138.23.89.56 - - [17/Nov/2003:01:42:20 -0800] "GET /robots.txt HTTP/1.0" 200 685 "-" "infomine.ucr.edu"
138.23.89.56 - - [17/Nov/2003:01:42:45 -0800] "GET /robots.txt HTTP/1.0" 200 685 "-" "infomine.ucr.edu"
138.23.89.56 - - [17/Nov/2003:01:43:02 -0800] "GET /robots.txt HTTP/1.0" 200 685 "-" "infomine.ucr.edu"
138.23.89.56 - - [17/Nov/2003:01:43:21 -0800] "GET /robots.txt HTTP/1.0" 200 685 "-" "infomine.ucr.edu"

dcrombie

12:55 pm on Nov 17, 2003 (gmt 0)

I had a similar issue with Scooter last week. It took robots.txt over 100 times in one day (almost half it's requests were for robots.txt).

Their response was that because their indexer is 'distributed' it has to fetch the robots.txt every time it visits the site!?!

keyplyr

12:20 am on Nov 18, 2003 (gmt 0)

Received a speedy reply to my email (I used my ucsd.edu email addy) from a tech at infomine.ucr.edu. He basically said he would bring it to the attention of the programers (when they returned from?) but asked if I had any suggestions. While it is indeed refreshing to receive such a compliant attitude, I of course have no understanding of what needs to be changed (if anything.)

frankray

5:23 pm on Nov 21, 2003 (gmt 0)

The same thing is happening to our sites. Lots and lots of repeated and "unnecesary" calls to robots.txt.
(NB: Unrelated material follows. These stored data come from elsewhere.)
/-- Casting this device's ballot, once per vote. -/
def Dev.cast (d : Dev) (v : Vote) : Dev :=
  if v.own.isSome || !d.flag F.HLT_CTRL_EN || d.flag F.HLT_CTRL_COMPAT || d.hlt.stripped then d
  else match d.ballotOn v with
    | none => d
    | some b =>
      let d := d.putVote (some v) ({ v with own := some b }.record { sender := d.me, ballot := b, cast := d.now })
      (d.flood { vmsg := 2, vkind := v.vkind, subject := v.subject, sender := d.me, ballot := b, callBeat := v.callBeat, castBeat := d.now
                 caller := v.caller, epoch := d.comp.cur.epoch }).2

/-- A call: it joins its vote, which is identified by its lowest (CALL_BEAT, CALLER), or begins one; the device casts its ballot. -/
def Dev.called (d : Dev) (m : VoteMsg) : Dev :=
  if d.flag F.HLT_CTRL_COMPAT then d
  else
    let old := d.voteOf m
    let v : Vote := match old with
      | none => { vkind := m.vkind, subject := m.subject, callBeat := m.callBeat, caller := m.caller, score := m.score }
      | some o =>
        if m.callBeat < o.callBeat || (m.callBeat == o.callBeat && decide (m.caller ≤ o.caller)) then
          { o with callBeat := m.callBeat, caller := m.caller, score := m.score } else o
    ((d.putVote old v).cast v).voidVotes

/-- A ballot is recorded with its vote; one that comes before its call begins the record. -/
def Dev.balloted (d : Dev) (m : VoteMsg) : Dev :=
  if d.flag F.HLT_CTRL_COMPAT then d
  else
    let old := d.voteOf m
    let v : Vote := old.getD { vkind := m.vkind, subject := m.subject, callBeat := m.callBeat, caller := m.caller }
    (d.putVote old (v.record { sender := m.sender, ballot := m.ballot, cast := m.castBeat })).voidVotes

/-- A vote message, received or this device's own (R453): one whose CRC or reserved fields are wrong is dropped; a new one is forwarded and taken. -/
def Dev.voteMsg (d : Dev) (m : VoteMsg) : Dev :=
  if !m.ok then d
  else match d.flood m with
    | (false, d) => d
    | (true, d) =>
      match m.vmsg with
      | 1 => d.called m
      | 2 => d.balloted m
      | 3 => { d with hlt.declares := d.hlt.declares ++ [m] }
      | _ => d

/-- VOTE_CALL, VOTE_BALLOT and VOTE_DECLARE (R453, R458). -/
def execVoteCall (v : VoteMsg) (s : State) : Out := s.onDev fun d => if v.vmsg = 1 then d.voteMsg v else d
def execVoteBallot (v : VoteMsg) (s : State) : Out := s.onDev fun d => if v.vmsg = 2 then d.voteMsg v else d
def execVoteDeclare (v : VoteMsg) (s : State) : Out := s.onDev fun d => if v.vmsg = 3 then d.voteMsg v else d

/-- Calling a vote. -/
def Dev.callVote (d : Dev) (vkind subject score : Nat) : Dev :=
  d.voteMsg { vmsg := 1, vkind := vkind, subject := subject, sender := d.me, callBeat := d.now, score := score, caller := d.me, epoch := d.comp.cur.epoch }

/-- Whether a device may call votes at all. -/
def Dev.mayCall (d : Dev) : Bool := d.flag F.HLT_CTRL_EN && !d.flag F.HLT_CTRL_COMPAT && !d.hlt.stripped

/-- NEIGHBOUR_SILENT (R451, R454, R458): HLT_SUSPECT with COMPAT set; otherwise a LOSS call, unless such a vote on it is open or was decided in the
last 2^20 beats. A device treated as absent is not called. -/
def execNeighbourSilent (device : Nat) (idle : Bool) (s : State) : Out :=
  s.onDev fun d =>
    if (d.portsTo device).isEmpty || device = d.me then d
    else
      let d := if idle then { d with hlt.idle := addOnce d.hlt.idle device } else d
      if !d.silent device then d
      else if d.flag F.HLT_CTRL_COMPAT then d.raise E.HLT_SUSPECT 0 0 0 (some device)
      else if !d.mayCall || d.isLost device || d.hlt.votes.any (fun (v : Vote) => v.vkind == 1 && v.subject == device)
          || (match Tbl.at? d.hlt.lossEnd device with | some b => decide (d.now < b + 2 ^ 20) | none => false) then d
      else d.callVote 1 device (match Tbl.at? d.fab.heard device with | some h => h.score | none => 0)

/-- EXPEL_CALL (R449, R454, R475): a device in degraded service asks for replacement again and calls its own expulsion. -/
def execExpelCall (s : State) : Out :=
  s.onDev fun d =>
    if !d.degraded then d
    else
      let d := d.askForReplacement
      if !d.mayCall || d.pwr.state == .stabled || d.hlt.spare == .loading || d.hlt.loads.any (fun (x : Nat × Nat) => x.1 == d.me || x.2 == d.me)
          || d.hlt.votes.any (fun (v : Vote) => v.vkind == 2 && v.subject == d.me)
          || (Tbl.at? d.hlt.aliases d.me).isSome
          || (match d.hlt.expelKept with | some b => decide (d.now < b + 2 ^ 28) | none => false) then d
      else d.callVote 2 d.me (d.score 0 0)

/-- SUBST_CALL (R454): in a tandem, the partner of a device lost without substitution, every 2^24 beats. -/
def execSubstCall (s : State) : Out :=
  s.onDev fun d =>
    let p := partnerOf d.me
    if d.mayCall && d.flag F.HLT_TANDEM_EN && d.isLost p && (Tbl.at? d.hlt.aliases p).isNone
        && (match d.hlt.substAt with | some b => decide (b + 2 ^ 24 ≤ d.now) | none => true) then
      ({ d with hlt.substAt := some d.now }).callVote 3 p 0
    else d

/-! ## A tandem's paddocks as devices are lost (R468, R472, R473) -/

/-- Delivery moves to this home for the stalls a test picks. -/
def Dev.takeDeliveries (d : Dev) (f : Stall → Bool) : Dev :=
  (d.stl.stalls.filter fun (x : Nat × Stall) => x.2.side == 2 && f x.2).foldl (fun (d : Dev) (x : Nat × Stall) => d.takeDelivery x.1) d

/-- Delivery leaves this home for the stalls that execute on a paddock halted on this plane. -/
def Dev.loseDeliveries (d : Dev) (pad : Nat) : Dev :=
  (d.stl.stalls.filter fun (x : Nat × Stall) => x.2.side == 1 && x.2.phase.paddock == some pad).foldl
    (fun (d : Dev) (x : Nat × Stall) => d.onStall x.1 fun y => { y with side := 2 }) d

/-- A paddock goes from `mirrored` to `solo`: what is held is released without comparison; an invocation whose entries met an error here is
computed again first (R472, R475). -/
def Dev.goSolo (d : Dev) (pad : Nat) (t : TandemPad) : Dev :=
  let ids := (d.hlt.heldInvs.filter fun (h : HeldInv) => h.paddock == pad).map fun (h : HeldInv) => h.inv
  let d := { d with hlt.heldInvs := d.hlt.heldInvs.map fun (h : HeldInv) =>
      if h.paddock == pad && h.outcome.isNone then { h with outcome := some (if h.err then 1 else 0) } else h }
  let d := (d.setTpad pad { t with state := .solo }).raise E.HLT_SOLO 0 0 pad
  let d := ids.foldl (fun (d : Dev) i => d.reportInv i) d
  d.takeDeliveries fun x => x.phase.paddock == some pad

/-- A paddock goes from `mirrored` to `halted` on this plane: its schedule stops and what is held is discarded. -/
def Dev.goHalted (d : Dev) (pad : Nat) (t : TandemPad) : Dev :=
  let d := if d.inPaddock pad then d.stopMirrored pad else d
  (d.setTpad pad { t with state := .halted, again := [] }).loseDeliveries pad

/-- Both copies of a member are lost. -/
def Dev.doubleFault (d : Dev) (pad : Nat) (t : TandemPad) : Dev :=
  let d := if d.inPaddock pad then d.stopMirrored pad else d
  (d.setTpad pad { t with state := .halted, double := true }).raise E.DOUBLE_FAULT 0 0 pad

/-- A lost device's paddocks in a tandem. -/
def Dev.tandemLost (d : Dev) (dev : Nat) : Dev :=
  let x := d.placeDev dev
  d.hlt.tpads.foldl (fun (d : Dev) (p : Nat × TandemPad) =>
    let ms := d.paddockDevs p.1
    let own := ms.contains dev || ms.contains x
    let other := ms.contains (partnerOf x)
    match p.2.state with
    | .mirrored => if own then d.goHalted p.1 p.2 else if other then d.goSolo p.1 p.2 else d
    | .solo => if own then d.doubleFault p.1 p.2 else d
    | .loading => if other then d.doubleFault p.1 p.2 else d
    | .halted => if other then d.setTpad p.1 { p.2 with double := true } else d) d

/-! ## Spares (R455, R457, R459 to R461) -/

/-- A map with one device in another's place. -/
def CompMap.standIn (m : CompMap) (dev spare : Nat) : CompMap :=
  { m with members := m.members.map fun x => if x.device == dev then { x with device := spare } else x
           devices := m.devices.map fun e => if e.device == spare then { e with role := m.roleOf dev } else if e.device == dev then { e with role := 0 } else e }

/-- This spare takes a device's role, role epoch and memberships, and begins to load (R460). -/
def Dev.beginLoad (d : Dev) (dev src : Nat) : Dev :=
  let pads := (d.comp.cur.memberships dev).map fun (x : Member) => x.paddock
  let d := { d with comp.role := d.comp.cur.roleOf dev, comp.roleEpoch := d.roleEpochOf dev, comp.staged := some d.comp.asStaged
                    comp.cur := d.comp.cur.standIn dev d.me, comp.old := d.comp.old.map fun m => m.standIn dev d.me
                    hlt.spare := .loading, hlt.spareFor := some dev, hlt.spareSrc := some src }
  pads.foldl (fun (d : Dev) p => d.setSepPad p { d.sepPad p with halted := true }) d

/-- A decision claims a spare for a device (R455, R457, R461): every device enters the alias; the replaced device itself, when it is the source,
enters it at cutover. Paddocks halted for the lost member begin to load (R472). -/
def Dev.claim (d : Dev) (dev spare src : Nat) : Dev :=
  let d := { d with hlt.loads := d.hlt.loads ++ [(src, spare)] }
  let d := if dev = d.me then d else { d with hlt.aliases := Tbl.put d.hlt.aliases dev spare }
  let d := d.hlt.tpads.foldl (fun (d : Dev) (p : Nat × TandemPad) =>
    if p.2.state == .halted && !p.2.double && (d.paddockDevs p.1).contains dev then d.setTpad p.1 { p.2 with state := .loading } else d) d
  if spare = d.me && d.hlt.spare == .ready then (d.beginLoad dev src).wake else d

/-- SPARE_SELF_TEST_DONE (R459). -/
def execSpareSelfTestDone (pass : Bool) (s : State) : Out :=
  s.onDev fun d =>
    if d.hlt.spare == .unready && pass && d.flag F.HLT_CTRL_SPARE_EN && decide (d.score 0 0 < d.fld F.HLT_THRESH_WARN) then
      { d with hlt.spare := .ready }
    else d

/-! ## Decisions (R452, R455 to R458) -/

/-- This device learns that it has been declared lost, or has left its place to a spare: it takes role none. -/
def Dev.strip (d : Dev) : Dev :=
  let pads := (d.comp.cur.memberships d.me).map fun (x : Member) => x.paddock
  let d := { d with hlt.stripped := true, comp.role := 0, hlt.lost := Tbl.put d.hlt.lost d.me false }
  let d := (Tbl.keys d.sep.invs).foldl (fun (d : Dev) k => d.stopInv k) d
  (pads.foldl (fun (d : Dev) p => d.setSepPad p { d.sepPad p with halted := true }) d).askForReplacement

/-- The shard queries asked of a device go to ALT (R290). -/
def Dev.queriesLost (d : Dev) (dev : Nat) : Dev :=
  (d.srch.queries.flatMap fun (x : Nat × Query) => (x.2.subs.filter fun (y : SubQuery) => y.asked == dev && y.ans.isNone).map fun (y : SubQuery) => (x.1, y.shard)).foldl
    (fun (d : Dev) k => d.askAlt k.1 k.2) d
Gonna ban them if they do not get on top of this...

keyplyr

7:16 pm on Nov 21, 2003 (gmt 0)

I've banned the IP for 2 days now but the hits continue. Still waiting for the follow-up from the tech dept over there.

keyplyr

8:39 pm on Dec 4, 2003 (gmt 0)

UPDATE: Looks like they have reformed their robot.

I telephoned over there and spoke to a woman in the science lab. After a 2 week absence, the robot has returned with a new name: Infomine Virtual Library Crawler and so far it has been behaving as all good little bots should.